## [Exercise]
Send back every record exactly.

## [Dataset entries]
########################################

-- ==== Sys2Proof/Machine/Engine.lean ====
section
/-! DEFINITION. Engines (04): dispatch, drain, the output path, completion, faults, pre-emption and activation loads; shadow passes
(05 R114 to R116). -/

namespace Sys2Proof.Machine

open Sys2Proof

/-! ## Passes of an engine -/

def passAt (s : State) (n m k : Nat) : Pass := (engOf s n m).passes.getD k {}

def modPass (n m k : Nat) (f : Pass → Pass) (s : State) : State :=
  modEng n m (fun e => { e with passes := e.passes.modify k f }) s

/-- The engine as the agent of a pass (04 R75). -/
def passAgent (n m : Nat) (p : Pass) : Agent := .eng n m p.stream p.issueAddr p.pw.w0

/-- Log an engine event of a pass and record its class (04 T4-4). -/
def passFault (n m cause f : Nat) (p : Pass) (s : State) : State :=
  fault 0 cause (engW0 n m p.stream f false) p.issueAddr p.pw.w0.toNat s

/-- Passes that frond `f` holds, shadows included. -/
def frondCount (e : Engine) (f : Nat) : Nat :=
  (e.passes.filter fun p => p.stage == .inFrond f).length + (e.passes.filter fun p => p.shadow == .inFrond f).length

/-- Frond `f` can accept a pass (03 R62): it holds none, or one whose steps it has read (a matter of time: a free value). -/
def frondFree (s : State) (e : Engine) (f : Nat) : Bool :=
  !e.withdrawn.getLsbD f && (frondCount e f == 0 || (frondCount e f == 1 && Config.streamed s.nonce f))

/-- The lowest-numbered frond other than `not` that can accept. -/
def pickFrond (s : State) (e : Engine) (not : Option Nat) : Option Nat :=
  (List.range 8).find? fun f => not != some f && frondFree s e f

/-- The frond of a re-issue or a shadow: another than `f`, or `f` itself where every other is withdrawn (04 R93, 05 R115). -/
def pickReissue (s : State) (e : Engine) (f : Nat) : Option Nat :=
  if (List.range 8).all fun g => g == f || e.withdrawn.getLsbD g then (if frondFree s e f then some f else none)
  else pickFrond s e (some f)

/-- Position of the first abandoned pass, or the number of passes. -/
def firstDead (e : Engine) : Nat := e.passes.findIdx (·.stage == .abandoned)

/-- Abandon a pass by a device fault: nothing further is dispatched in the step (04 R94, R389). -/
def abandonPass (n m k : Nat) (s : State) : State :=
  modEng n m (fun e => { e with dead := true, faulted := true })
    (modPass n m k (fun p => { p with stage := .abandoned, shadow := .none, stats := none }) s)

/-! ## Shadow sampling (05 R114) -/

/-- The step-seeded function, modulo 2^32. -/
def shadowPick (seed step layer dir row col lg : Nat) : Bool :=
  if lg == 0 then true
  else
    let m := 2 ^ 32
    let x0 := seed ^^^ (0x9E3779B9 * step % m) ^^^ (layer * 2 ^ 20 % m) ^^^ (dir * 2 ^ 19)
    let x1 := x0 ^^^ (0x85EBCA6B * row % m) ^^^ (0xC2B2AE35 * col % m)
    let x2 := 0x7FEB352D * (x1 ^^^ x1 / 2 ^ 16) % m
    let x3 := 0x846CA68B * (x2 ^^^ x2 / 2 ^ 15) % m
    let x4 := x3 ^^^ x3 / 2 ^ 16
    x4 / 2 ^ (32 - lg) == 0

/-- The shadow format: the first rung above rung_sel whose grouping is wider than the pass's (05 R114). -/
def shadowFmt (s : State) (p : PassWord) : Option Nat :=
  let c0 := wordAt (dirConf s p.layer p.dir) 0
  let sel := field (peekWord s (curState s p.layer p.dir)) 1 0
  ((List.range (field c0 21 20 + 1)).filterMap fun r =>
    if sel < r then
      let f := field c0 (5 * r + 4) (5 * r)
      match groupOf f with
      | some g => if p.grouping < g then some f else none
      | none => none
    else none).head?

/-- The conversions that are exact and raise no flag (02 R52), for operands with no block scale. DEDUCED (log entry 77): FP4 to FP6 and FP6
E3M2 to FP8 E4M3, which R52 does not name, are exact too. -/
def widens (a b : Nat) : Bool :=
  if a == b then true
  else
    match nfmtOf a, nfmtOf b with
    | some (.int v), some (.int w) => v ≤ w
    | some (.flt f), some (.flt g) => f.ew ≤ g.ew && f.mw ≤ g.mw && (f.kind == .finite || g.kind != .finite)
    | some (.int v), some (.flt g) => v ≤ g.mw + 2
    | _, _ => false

########################################

## [Task result]
-- ==== Sys2Proof/Machine/Engine.lean ====
section
/-! DEFINITION. Engines (04): dispatch, drain, the output path, completion, faults, pre-emption and activation loads; shadow passes
(05 R114 to R116). -/

namespace Sys2Proof.Machine

open Sys2Proof

/-! ## Passes of an engine -/

def passAt (s : State) (n m k : Nat) : Pass := (engOf s n m).passes.getD k {}

def modPass (n m k : Nat) (f : Pass → Pass) (s : State) : State :=
  modEng n m (fun e => { e with passes := e.passes.modify k f }) s

/-- The engine as the agent of a pass (04 R75). -/
def passAgent (n m : Nat) (p : Pass) : Agent := .eng n m p.stream p.issueAddr p.pw.w0

/-- Log an engine event of a pass and record its class (04 T4-4). -/
def passFault (n m cause f : Nat) (p : Pass) (s : State) : State :=
  fault 0 cause (engW0 n m p.stream f false) p.issueAddr p.pw.w0.toNat s

/-- Passes that frond `f` holds, shadows included. -/
def frondCount (e : Engine) (f : Nat) : Nat :=
  (e.passes.filter fun p => p.stage == .inFrond f).length + (e.passes.filter fun p => p.shadow == .inFrond f).length

/-- Frond `f` can accept a pass (03 R62): it holds none, or one whose steps it has read (a matter of time: a free value). -/
def frondFree (s : State) (e : Engine) (f : Nat) : Bool :=
  !e.withdrawn.getLsbD f && (frondCount e f == 0 || (frondCount e f == 1 && Config.streamed s.nonce f))

/-- The lowest-numbered frond other than `not` that can accept. -/
def pickFrond (s : State) (e : Engine) (not : Option Nat) : Option Nat :=
  (List.range 8).find? fun f => not != some f && frondFree s e f

/-- The frond of a re-issue or a shadow: another than `f`, or `f` itself where every other is withdrawn (04 R93, 05 R115). -/
def pickReissue (s : State) (e : Engine) (f : Nat) : Option Nat :=
  if (List.range 8).all fun g => g == f || e.withdrawn.getLsbD g then (if frondFree s e f then some f else none)
  else pickFrond s e (some f)

/-- Position of the first abandoned pass, or the number of passes. -/
def firstDead (e : Engine) : Nat := e.passes.findIdx (·.stage == .abandoned)

/-- Abandon a pass by a device fault: nothing further is dispatched in the step (04 R94, R389). -/
def abandonPass (n m k : Nat) (s : State) : State :=
  modEng n m (fun e => { e with dead := true, faulted := true })
    (modPass n m k (fun p => { p with stage := .abandoned, shadow := .none, stats := none }) s)

/-! ## Shadow sampling (05 R114) -/

/-- The step-seeded function, modulo 2^32. -/
def shadowPick (seed step layer dir row col lg : Nat) : Bool :=
  if lg == 0 then true
  else
    let m := 2 ^ 32
    let x0 := seed ^^^ (0x9E3779B9 * step % m) ^^^ (layer * 2 ^ 20 % m) ^^^ (dir * 2 ^ 19)
    let x1 := x0 ^^^ (0x85EBCA6B * row % m) ^^^ (0xC2B2AE35 * col % m)
    let x2 := 0x7FEB352D * (x1 ^^^ x1 / 2 ^ 16) % m
    let x3 := 0x846CA68B * (x2 ^^^ x2 / 2 ^ 15) % m
    let x4 := x3 ^^^ x3 / 2 ^ 16
    x4 / 2 ^ (32 - lg) == 0

/-- The shadow format: the first rung above rung_sel whose grouping is wider than the pass's (05 R114). -/
def shadowFmt (s : State) (p : PassWord) : Option Nat :=
  let c0 := wordAt (dirConf s p.layer p.dir) 0
  let sel := field (peekWord s (curState s p.layer p.dir)) 1 0
  ((List.range (field c0 21 20 + 1)).filterMap fun r =>
    if sel < r then
      let f := field c0 (5 * r + 4) (5 * r)
      match groupOf f with
      | some g => if p.grouping < g then some f else none
      | none => none
    else none).head?

/-- The conversions that are exact and raise no flag (02 R52), for operands with no block scale. DEDUCED (log entry 77): FP4 to FP6 and FP6
E3M2 to FP8 E4M3, which R52 does not name, are exact too. -/
def widens (a b : Nat) : Bool :=
  if a == b then true
  else
    match nfmtOf a, nfmtOf b with
    | some (.int v), some (.int w) => v ≤ w
    | some (.flt f), some (.flt g) => f.ew ≤ g.ew && f.mw ≤ g.mw && (f.kind == .finite || g.kind != .finite)
    | some (.int v), some (.flt g) => v ≤ g.mw + 2
    | _, _ => false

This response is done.